Cabin fever is an idiomatic term, first recorded in 1918, for a claustrophobic reaction that takes place when a person or group is isolated and/or shut in a small space, with nothing to do for an extended period. Cabin fever describes the extreme irritability and restlessness a person may feel in these situations.
A person may experience cabin fever in a situation such as being in a simple country vacation cottage. When experiencing cabin fever, a person may tend to sleep, have distrust of anyone they are with, and an urge to go outside even in the rain, snow, dark or hail. The phrase is also used humorously to indicate simple boredom from being home alone.

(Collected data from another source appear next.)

-- ==== Sys2Proof/Laws/PerInstr.lean ====
section
/-! SUPPORT. Per instruction: `W0` of an encoded operation matches a row of `spec/opcode_table.json`, and `W2`, which no
format names, is 0 (R100, R101, R105). -/

namespace Sys2Proof.Laws

/-! ## The formats and their masks -/

theorem wordF1_fits (op : BitVec 8) (f : Bool) : wordF1 op f &&& 0xFFFFFEFF#32 = op.setWidth 32 := by
  revert op f
  decide +kernel

theorem wordF2_fits (op : BitVec 8) (f g : Bool) : wordF2 op f g &&& 0xFFFFFCFF#32 = op.setWidth 32 := by
  revert op f g
  decide +kernel

theorem wordB_fits (op b : BitVec 8) : wordB op b &&& 0xFFFF00FF#32 = op.setWidth 32 := by
  refine BitVec.eq_of_getLsbD_eq fun i hi => ?_
  unfold wordB
  rw [BitVec.getLsbD_and, BitVec.getLsbD_append, BitVec.getLsbD_append, BitVec.getLsbD_setWidth]
  interval_cases i <;> simp

theorem wordS_fits (op b : BitVec 8) (f : Bool) : wordS op b f &&& 0xFFFE00FF#32 = op.setWidth 32 := by
  refine BitVec.eq_of_getLsbD_eq fun i hi => ?_
  unfold wordS
  rw [BitVec.getLsbD_and, BitVec.getLsbD_append, BitVec.getLsbD_append, BitVec.getLsbD_append, BitVec.getLsbD_setWidth]
  interval_cases i <;> simp

theorem wordL_fits (op : BitVec 8) (len : BitVec 12) : wordL op len false &&& 0xFFF000FF#32 = op.setWidth 32 := by
  refine BitVec.eq_of_getLsbD_eq fun i hi => ?_
  unfold wordL
  rw [BitVec.getLsbD_and, BitVec.getLsbD_append, BitVec.getLsbD_append, BitVec.getLsbD_append, BitVec.getLsbD_setWidth]
  interval_cases i <;> simp

theorem wordLFlag_fits (op : BitVec 8) (len : BitVec 12) (f : Bool) :
    wordL op len f &&& 0xFFE000FF#32 = op.setWidth 32 := by
  refine BitVec.eq_of_getLsbD_eq fun i hi => ?_
  unfold wordL
  rw [BitVec.getLsbD_and, BitVec.getLsbD_append, BitVec.getLsbD_append, BitVec.getLsbD_append, BitVec.getLsbD_setWidth]
  interval_cases i <;> simp

theorem wordN_fits (op : BitVec 8) (seg : BitVec 6) : wordN op seg &&& 0xFFFFC0FF#32 = op.setWidth 32 := by
  refine BitVec.eq_of_getLsbD_eq fun i hi => ?_
  unfold wordN
  rw [BitVec.getLsbD_and, BitVec.getLsbD_append, BitVec.getLsbD_append, BitVec.getLsbD_setWidth]
  interval_cases i <;> simp

/-! ## The family -/

/-- The encoded operation matches a row of the table, and its third word is 0. -/
def TableRow.Statement (i : Instr) : Prop :=
  (∃ r ∈ opcodeTable, r.fits (encode i).w0 = true) ∧ (encode i).w2 = 0#32

theorem TableRow.of_mask (i : Instr) (r : OpcodeRow) (hr : r ∈ opcodeTable) (h : (encode i).w0 &&& r.mask = r.value)
    (h2 : (encode i).w2 = 0#32) : TableRow.Statement i :=
  ⟨⟨r, hr, decide_eq_true h⟩, h2⟩

theorem TableRow.reset (clr : Bool) : TableRow.Statement (.reset clr) :=
  TableRow.of_mask _ ⟨0xFFFFFEFF#32, 0x00000001#32⟩ (by decide) (wordF1_fits _ _) rfl

theorem TableRow.get (reg : BitVec 8) : TableRow.Statement (.get reg) :=
  TableRow.of_mask _ ⟨0xFFFF00FF#32, 0x00000002#32⟩ (by decide) (wordB_fits _ _) rfl

theorem TableRow.set (reg : BitVec 8) (value : Word) : TableRow.Statement (.set reg value) :=
  TableRow.of_mask _ ⟨0xFFFF00FF#32, 0x00000003#32⟩ (by decide) (wordB_fits _ _) rfl

theorem TableRow.txreq : TableRow.Statement .txreq :=
  TableRow.of_mask _ ⟨0xFFFFFFFF#32, 0x00000004#32⟩ (by decide) (by decide) rfl

theorem TableRow.poll : TableRow.Statement .poll :=
  TableRow.of_mask _ ⟨0xFFFFFFFF#32, 0x00000005#32⟩ (by decide) (by decide) rfl

theorem TableRow.txcfm (status : PhyStatus) (time : Word) : TableRow.Statement (.txcfm status time) :=
  TableRow.of_mask _ ⟨0xFFFF00FF#32, 0x00000010#32⟩ (by decide) (wordB_fits _ _) rfl

theorem TableRow.rxind (len : BitVec 12) (ack : Bool) (time : Word) : TableRow.Statement (.rxind len ack time) :=
  TableRow.of_mask _ ⟨0xFFE000FF#32, 0x00000011#32⟩ (by decide) (wordLFlag_fits _ _ _) rfl

theorem TableRow.ackind (delim : Delim) (sub : Bool) (fcs : BitVec 16) :
    TableRow.Statement (.ackind delim sub fcs) :=
  TableRow.of_mask _ ⟨0xFFFE00FF#32, 0x00000012#32⟩ (by decide) (wordS_fits _ _ _) rfl

theorem TableRow.crc16 (len : BitVec 12) : TableRow.Statement (.crc16 len) :=
  TableRow.of_mask _ ⟨0xFFF000FF#32, 0x00000020#32⟩ (by decide) (wordL_fits _ _) rfl

theorem TableRow.hdrlen : TableRow.Statement .hdrlen :=
  TableRow.of_mask _ ⟨0xFFFFFFFF#32, 0x00000021#32⟩ (by decide) (by decide) rfl

theorem TableRow.decode (len : BitVec 12) : TableRow.Statement (.decode len) :=
  TableRow.of_mask _ ⟨0xFFF000FF#32, 0x00000022#32⟩ (by decide) (wordL_fits _ _) rfl

theorem TableRow.encode (len : BitVec 12) (off : BitVec 16) : TableRow.Statement (.encode len off) :=
  TableRow.of_mask _ ⟨0xFFF000FF#32, 0x00000023#32⟩ (by decide) (wordL_fits _ _) rfl

theorem TableRow.phycalc (load : Bool) : TableRow.Statement (.phycalc load) :=
  TableRow.of_mask _ ⟨0xFFFFFEFF#32, 0x00000024#32⟩ (by decide) (wordF1_fits _ _) rfl

theorem TableRow.backoff (prio bcast : Bool) : TableRow.Statement (.backoff prio bcast) :=
  TableRow.of_mask _ ⟨0xFFFFFCFF#32, 0x00000025#32⟩ (by decide) (wordF2_fits _ _ _) rfl

theorem TableRow.accfail (prio : Bool) : TableRow.Statement (.accfail prio) :=
  TableRow.of_mask _ ⟨0xFFFFFEFF#32, 0x00000026#32⟩ (by decide) (wordF1_fits _ _) rfl

theorem TableRow.accok : TableRow.Statement .accok :=
  TableRow.of_mask _ ⟨0xFFFFFFFF#32, 0x00000027#32⟩ (by decide) (by decide) rfl

theorem TableRow.compensate : TableRow.Statement .compensate :=
  TableRow.of_mask _ ⟨0xFFFFFFFF#32, 0x00000028#32⟩ (by decide) (by decide) rfl

theorem TableRow.nextseg (seg : BitVec 6) (off : BitVec 16) : TableRow.Statement (.nextseg seg off) :=
  TableRow.of_mask _ ⟨0xFFFFC0FF#32, 0x00000029#32⟩ (by decide) (wordN_fits _ _) rfl

theorem TableRow.segdone : TableRow.Statement .segdone :=
  TableRow.of_mask _ ⟨0xFFFFFFFF#32, 0x0000002A#32⟩ (by decide) (by decide) rfl

theorem TableRow.fallback (retries : BitVec 8) : TableRow.Statement (.fallback retries) :=
  TableRow.of_mask _ ⟨0xFFFF00FF#32, 0x0000002B#32⟩ (by decide) (wordB_fits _ _) rfl

end Sys2Proof.Laws
end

I would expand on this definition, though I’m still in the early stages of cabin fever. I’d say that it can also lead afflicted individuals—individuals, that is, who have finished all the books they’ve brought—to read numerous late-seventies novels featuring insouciant, sexually liberated heroines, who engage in casual screwing (this is the preferred terminology) and say “Christ” a lot. Cabin fever sometimes manifests in numerous terrible attempts at colored-pencil portraiture that make your companions look sort of like Harry Truman. In some cases, there have been instances recorded of butterscotch brownies made without a recipe and bras hand washed in shampoo, because.

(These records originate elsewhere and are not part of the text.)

/-- Settles O8: the check sequence follows the covered bytes, which are header, payload and padding. -/
theorem encodedFrameBytes : Obligations.EncodedFrameBytes := by
  intro f total hp
  refine ⟨encodeFrame_short f total, fun he => ?_⟩
  obtain ⟨b, hb, hlen⟩ := encodeFrame_length f total hp he
  obtain ⟨-, hcov⟩ := encodeFrame_cases f total b hb
  have hparts : b = headerBytes f ++
      (f.payload ++ (List.replicate (total - expected f) 0#8 ++ fcsBytes (coveredBytes f total))) := by
    rw [hcov, coveredBytes_eq f total hp, List.append_assoc, List.append_assoc]
  have hhdr : headerBytes f <+: b := ⟨_, hparts.symm⟩
  have hfixed : headerFixed f <+: b := (headerFixed_starts f).trans hhdr
  have htake : b.take (total - 2) = coveredBytes f total := by
    rw [hcov, List.take_left' (coveredBytes_length f total hp he)]
  obtain ⟨h0, h1, h2⟩ := segControl_toNat hfixed
  refine ⟨b, hb, hlen, h0, h1, h2, ?_, ?_, ?_, ?_, fun k hk hkt => ?_, addressingAt_of_headerBytes hhdr, ?_, ?_⟩
  · rw [frameControl_toNat hfixed, fcImage_toNat]
  · exact byteAt_of_headerFixed hfixed (k := 5) (by decide)
  · rw [hparts, List.take_left' (headerBytes_length f)]
  · rw [hparts, List.drop_left' (headerBytes_length f), List.take_left' hp]
  · have hkp : (headerBytes f ++ f.payload).length ≤ k := by rwa [List.length_append, headerBytes_length, hp]
    have hpad : k - (headerBytes f ++ f.payload).length < total - expected f := by
      rw [List.length_append, headerBytes_length, hp, expected]
      omega
    rw [hparts, ← List.append_assoc, byteAt, List.getD_append_right _ _ _ _ hkp,
      List.getD_append _ _ _ _ (by rwa [List.length_replicate]), List.getD_replicate _ hpad]
  · rw [htake]
    refine fieldAt_of_start (pre := coveredBytes f total) ⟨[], ?_⟩ (coveredBytes_length f total hp he)
    rw [List.append_nil, hcov, fcsBytes]
  · rw [htake, hcov, fcsOf_append]

/-! ## The fixed fields as `decode` reads them (R83, R84, R91) -/

theorem leAt_two (b : List Byte) (p : Nat) : leAt 16 b p 2 = byteAt b (p + 1) ++ byteAt b p := by
  have h := fieldAt_leAt 16 b p 2 (by decide)
  have hlo : byteAt b p = (leAt 16 b p 2).extractLsb' 0 8 := h 0 (by decide)
  have hhi : byteAt b (p + 1) = (leAt 16 b p 2).extractLsb' 8 8 := h 1 (by decide)
  rw [hlo, hhi]
  exact (BitVec.extractLsb'_append_extractLsb' (w := 8) (len := 8)).symm

/-- Segment control, bytes 0 to 2. -/
theorem decodeFixed_segControl (b : List Byte) :
    (decodeFixed b).tmr = (byteAt b 0).getLsbD 3 ∧ (decodeFixed b).cap = (byteAt b 0).getLsbD 1 ∧
      (decodeFixed b).lsf = (byteAt b 0).getLsbD 0 ∧ (decodeFixed b).segNum = (byteAt b 1).extractLsb' 2 6 ∧
      (decodeFixed b).segLen = (byteAt b 1).extractLsb' 0 2 ++ byteAt b 2 := by
  unfold decodeFixed
  dsimp only
  generalize byteAt b 0 = b0
  generalize byteAt b 1 = b1
  generalize byteAt b 2 = b2
  generalize b0.getLsbD 3 = tmr
  generalize b0.getLsbD 1 = cap
  generalize b0.getLsbD 0 = lsf
  refine ⟨?_, ?_, ?_, ?_, ?_⟩
  · calc
      _ = (BitVec.ofBool tmr ++ BitVec.ofBool cap ++ BitVec.ofBool lsf ++ b1).getLsbD 10 := getLsbD_append_above _ b2 10
      _ = (BitVec.ofBool tmr ++ BitVec.ofBool cap ++ BitVec.ofBool lsf).getLsbD 2 := getLsbD_append_above _ b1 2
      _ = (BitVec.ofBool tmr ++ BitVec.ofBool cap).getLsbD 1 := getLsbD_append_above _ (BitVec.ofBool lsf) 1
      _ = (BitVec.ofBool tmr).getLsbD 0 := getLsbD_append_above _ (BitVec.ofBool cap) 0
      _ = tmr := by simp
  · calc
      _ = (BitVec.ofBool tmr ++ BitVec.ofBool cap ++ BitVec.ofBool lsf ++ b1).getLsbD 9 := getLsbD_append_above _ b2 9
      _ = (BitVec.ofBool tmr ++ BitVec.ofBool cap ++ BitVec.ofBool lsf).getLsbD 1 := getLsbD_append_above _ b1 1
      _ = cap := getLsbD_flag (BitVec.ofBool tmr) cap (BitVec.ofBool lsf)
  · calc
      _ = (BitVec.ofBool tmr ++ BitVec.ofBool cap ++ BitVec.ofBool lsf ++ b1).getLsbD 8 := getLsbD_append_above _ b2 8
      _ = lsf := getLsbD_flag (BitVec.ofBool tmr ++ BitVec.ofBool cap) lsf b1
  · exact (extractLsb'_append_above _ b2 2 6).trans (BitVec.extractLsb'_append_eq_of_add_le (by decide))
  · apply BitVec.eq_of_toNat_eq
    simp only [frameOfControl, BitVec.extractLsb'_toNat, toNat_concat, Nat.shiftRight_eq_div_pow]
    omega

/-- Frame control, bytes 3 and 4, whatever the reserved bits 9..7 are. -/
theorem decodeFixed_frameControl (b : List Byte) :
    (decodeFixed b).ftype = (byteAt b 3).extractLsb' 0 3 ∧ (decodeFixed b).sec = (byteAt b 3).getLsbD 3 ∧
      (decodeFixed b).pending = (byteAt b 3).getLsbD 4 ∧ (decodeFixed b).ackReq = (byteAt b 3).getLsbD 5 ∧
      (decodeFixed b).panComp = (byteAt b 3).getLsbD 6 ∧
      addrModeBits (decodeFixed b).dstMode = (byteAt b 4).extractLsb' 2 2 ∧
      (decodeFixed b).version = (byteAt b 4).extractLsb' 4 2 ∧
      addrModeBits (decodeFixed b).srcMode = (byteAt b 4).extractLsb' 6 2 := by
  have hlow (i : Nat) (hi : i < 8) : (leAt 16 b 3 2).getLsbD i = (byteAt b 3).getLsbD i := by
    rw [leAt_two, BitVec.getLsbD_append, if_pos hi]
  have hhigh (start len : Nat) :
      (leAt 16 b 3 2).extractLsb' (start + 8) len = (byteAt b 4).extractLsb' start len := by
    rw [leAt_two]
    exact extractLsb'_append_above (byteAt b 4) (byteAt b 3) start len
  have htype : (leAt 16 b 3 2).extractLsb' 0 3 = (byteAt b 3).extractLsb' 0 3 := by
    rw [leAt_two]
    exact BitVec.extractLsb'_append_eq_of_add_le (by decide)
  refine ⟨htype, hlow 3 (by decide), hlow 4 (by decide), hlow 5 (by decide), hlow 6 (by decide), ?_, hhigh 4 2, ?_⟩
  · exact (addrModeBits_of _).trans (hhigh 2 2)
  · exact (addrModeBits_of _).trans (hhigh 6 2)

/-! ## Absent fields (R135) -/

theorem canonicalDstPan_idem (m : AddrMode) (p : BitVec 16) :
    canonicalDstPan m (canonicalDstPan m p) = canonicalDstPan m p := by
  cases m <;> rfl

theorem canonicalSrcPan_idem (m : AddrMode) (panComp : Bool) (d p : BitVec 16) :
    canonicalSrcPan m panComp d (canonicalSrcPan m panComp d p) = canonicalSrcPan m panComp d p := by
  cases m <;> cases panComp <;> rfl

/-- A short address read from two bytes has nothing above its 16 bits. -/
theorem leAt_short_high (b : List Byte) (p : Nat) : (leAt 64 b p 2).extractLsb' 16 48 = 0#48 := by
  have hlen : ((b.drop p).take 2).length ≤ 2 := List.length_take_le _ _
  have hlt : leNat ((b.drop p).take 2) < 256 ^ 2 := (leNat_lt _).trans_le (Nat.pow_le_pow_right (by decide) hlen)
  apply BitVec.eq_of_toNat_eq
  rw [BitVec.extractLsb'_toNat, leAt, BitVec.toNat_ofNat, Nat.shiftRight_eq_div_pow]
  show _ = 0
  omega

theorem canonicalAddr_decodeAddr (m : AddrMode) (b : List Byte) (p : Nat) :
    canonicalAddr m (decodeAddr m b p) = decodeAddr m b p := by
  cases m with
  | short =>
    show ((leAt 64 b p 2).extractLsb' 0 16).setWidth 64 = leAt 64 b p 2
    have h := congrArg BitVec.toNat (leAt_short_high b p)
    apply BitVec.eq_of_toNat_eq
    rw [BitVec.extractLsb'_toNat, Nat.shiftRight_eq_div_pow] at h
    rw [BitVec.toNat_setWidth, BitVec.extractLsb'_toNat, Nat.shiftRight_eq_div_pow]
    have := (leAt 64 b p 2).isLt
    change _ = 0 at h
    omega
  | none | reserved | extended => rfl

/-- The record `decode` makes of fixed fields and bytes has its absent fields canonical. -/
theorem canonical_decoded (f : Frame) (b : List Byte) :
    canonical (withPayload (decodeVariable f b) b) = withPayload (decodeVariable f b) b := by
  have hsec (v : BitVec 48) : (if secCarried f then (if secCarried f then v else 0#48) else 0#48) =
      if secCarried f then v else 0#48 := by
    split <;> rfl
  have hcarried : secCarried (withPayload (decodeVariable f b) b) = secCarried f := rfl
  rw [canonical, hcarried]
  simp only [withPayload, decodeVariable, canonicalDstPan_idem, canonicalSrcPan_idem, canonicalAddr_decodeAddr, hsec]

/-! ## What `decode` accepts (R129, R133) -/

theorem Frame.wf_iff (f : Frame) :
    f.wf = true ↔
      f.ftype.toNat < 4 ∧ f.pending = false ∧ f.dstMode ≠ .reserved ∧ f.srcMode ≠ .reserved ∧
        (f.srcMode = .short → f.srcAddr.extractLsb' 0 16 ≠ Config.shortAddrUndefined) ∧
        f.payload.length = f.segLen.toNat ∧ canonical f = f := by
  simp [Frame.wf, and_assoc, imp_iff_not_or]

/-- The last check of R129, which `decodeFrame_ok` leaves out. -/
theorem decodeFrame_ok_srcDefined {b : List Byte} {f : Frame} {pad : Nat} (h : decodeFrame b = .ok f pad)
    (hm : f.srcMode = .short) : f.srcAddr.extractLsb' 0 16 ≠ Config.shortAddrUndefined := by
  unfold decodeFrame at h
  dsimp only at h
  split at h; · cases h
  split at h; · cases h
  split at h; · cases h
  split at h; · cases h
  split at h; · cases h
  split at h; · cases h
  split at h; · cases h
  rename_i hsrc
  obtain ⟨rfl, -⟩ := DecodeResult.ok.inj h
  exact fun hu => hsrc ⟨hm, hu⟩

/-! ## The addressing fields and the security header as `decode` reads them (R129, R135) -/

theorem decodeVariable_dstPan (f : Frame) (b : List Byte) {m : AddrMode} (hm : f.dstMode = m) :
    (decodeVariable f b).dstPan = canonicalDstPan m (leAt 16 b 6 2) :=
  hm ▸ rfl

theorem decodeVariable_dstAddr (f : Frame) (b : List Byte) {m : AddrMode} (hm : f.dstMode = m) :
    (decodeVariable f b).dstAddr = decodeAddr m b 8 :=
  hm ▸ rfl

theorem decodeVariable_srcPan (f : Frame) (b : List Byte) {m : AddrMode} {panComp : Bool} (hm : f.srcMode = m)
    (hc : f.panComp = panComp) :
    (decodeVariable f b).srcPan =
      canonicalSrcPan m panComp (decodeVariable f b).dstPan (leAt 16 b (srcOffset f) 2) :=
  hm ▸ hc ▸ rfl

theorem decodeVariable_srcAddr (f : Frame) (b : List Byte) {m : AddrMode} (hm : f.srcMode = m) :
    (decodeVariable f b).srcAddr = decodeAddr m b (srcAddrOffset f) :=
  hm ▸ rfl

theorem decodeVariable_secHdr (f : Frame) (b : List Byte) :
    (decodeVariable f b).secHdr = if f.sec = true ∧ f.segNum = 0#6 then leAt 48 b (secOffset f) 6 else 0#48 := by
  simp [decodeVariable, secCarried]

theorem fieldAt_of_eq_leAt {w : Nat} {v : BitVec w} {b : List Byte} {p n : Nat} (h : v = leAt w b p n)
    (hn : 8 * n ≤ w) : fieldAt b p n v :=
  h ▸ fieldAt_leAt w b p n hn

/-- What is present stands where it was read. -/
theorem addressingAt_decoded (f : Frame) (b : List Byte) : addressingAt (withPayload (decodeVariable f b) b) b := by
  rw [addressingAt_iff]
  refine ⟨fun hm => ⟨?_, ?_⟩, fun hm => ⟨?_, ?_⟩, fun hm hc => ?_, fun hm hc => ?_, fun hm => ?_, fun hm => ?_,
    fun hs hn => ?_⟩
  · exact fieldAt_of_eq_leAt (decodeVariable_dstPan f b hm) (by decide)
  · exact fieldAt_of_eq_leAt (decodeVariable_dstAddr f b hm) (by decide)
  · exact fieldAt_of_eq_leAt (decodeVariable_dstPan f b hm) (by decide)
  · exact fieldAt_of_eq_leAt (decodeVariable_dstAddr f b hm) (by decide)
  · exact fieldAt_of_eq_leAt (decodeVariable_srcPan f b hm hc) (by decide)
  · exact fieldAt_of_eq_leAt (decodeVariable_srcPan f b hm hc) (by decide)
  · exact fieldAt_of_eq_leAt (decodeVariable_srcAddr f b hm) (by decide)
  · exact fieldAt_of_eq_leAt (decodeVariable_srcAddr f b hm) (by decide)
  · exact fieldAt_of_eq_leAt ((decodeVariable_secHdr f b).trans (if_pos ⟨hs, hn⟩)) (by decide)

/-- The payload is `segLen` bytes long when the frame is at least as long as its fields say. -/
theorem withPayload_length (f : Frame) (b : List Byte) (h : expected f ≤ b.length) :
    (withPayload f b).payload.length = f.segLen.toNat := by
  show ((b.drop (hdrLen f)).take f.segLen.toNat).length = _
  rw [expected] at h
  rw [List.length_take, List.length_drop]
  omega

Cabin fever, as we know, is a leading catalyst to murder. We live in the post–Scary Movie world; we are jaded to the mechanisms of easy fear. Nevertheless, a small, innocent part of me is willfully alive to the possibilities of horror movie outcomes; although not particularly inclined to it myself, I feel pleasantly murderable. Indeed, if one might be said to encourage such things (not in a London Fields sort of way, I mean), I’d say everything is set in motion: a remote cabin, plenty of woods, and the general arrogant high spirits of an outsider who’s kind of asking for it. I’m not eager for it, but it seems to me better to be mentally prepared. And besides, I would quite like the New York Post to call me a “tragic beauty,” or maybe even a “brainy beauty” because I wear glasses—the beauty bar for the tragic is generously low.
We have joked about it. There were some men working with chainsaws nearby the other day, before the fine weather broke. We could hear the whir of the chainsaws coming closer and closer as we huddled inside. And of course, it wasn’t even scary; it was too much of a cliché. And the men were very nice. I don’t think they saw that I was, secretly, a tragic beauty, just waiting to be recognized.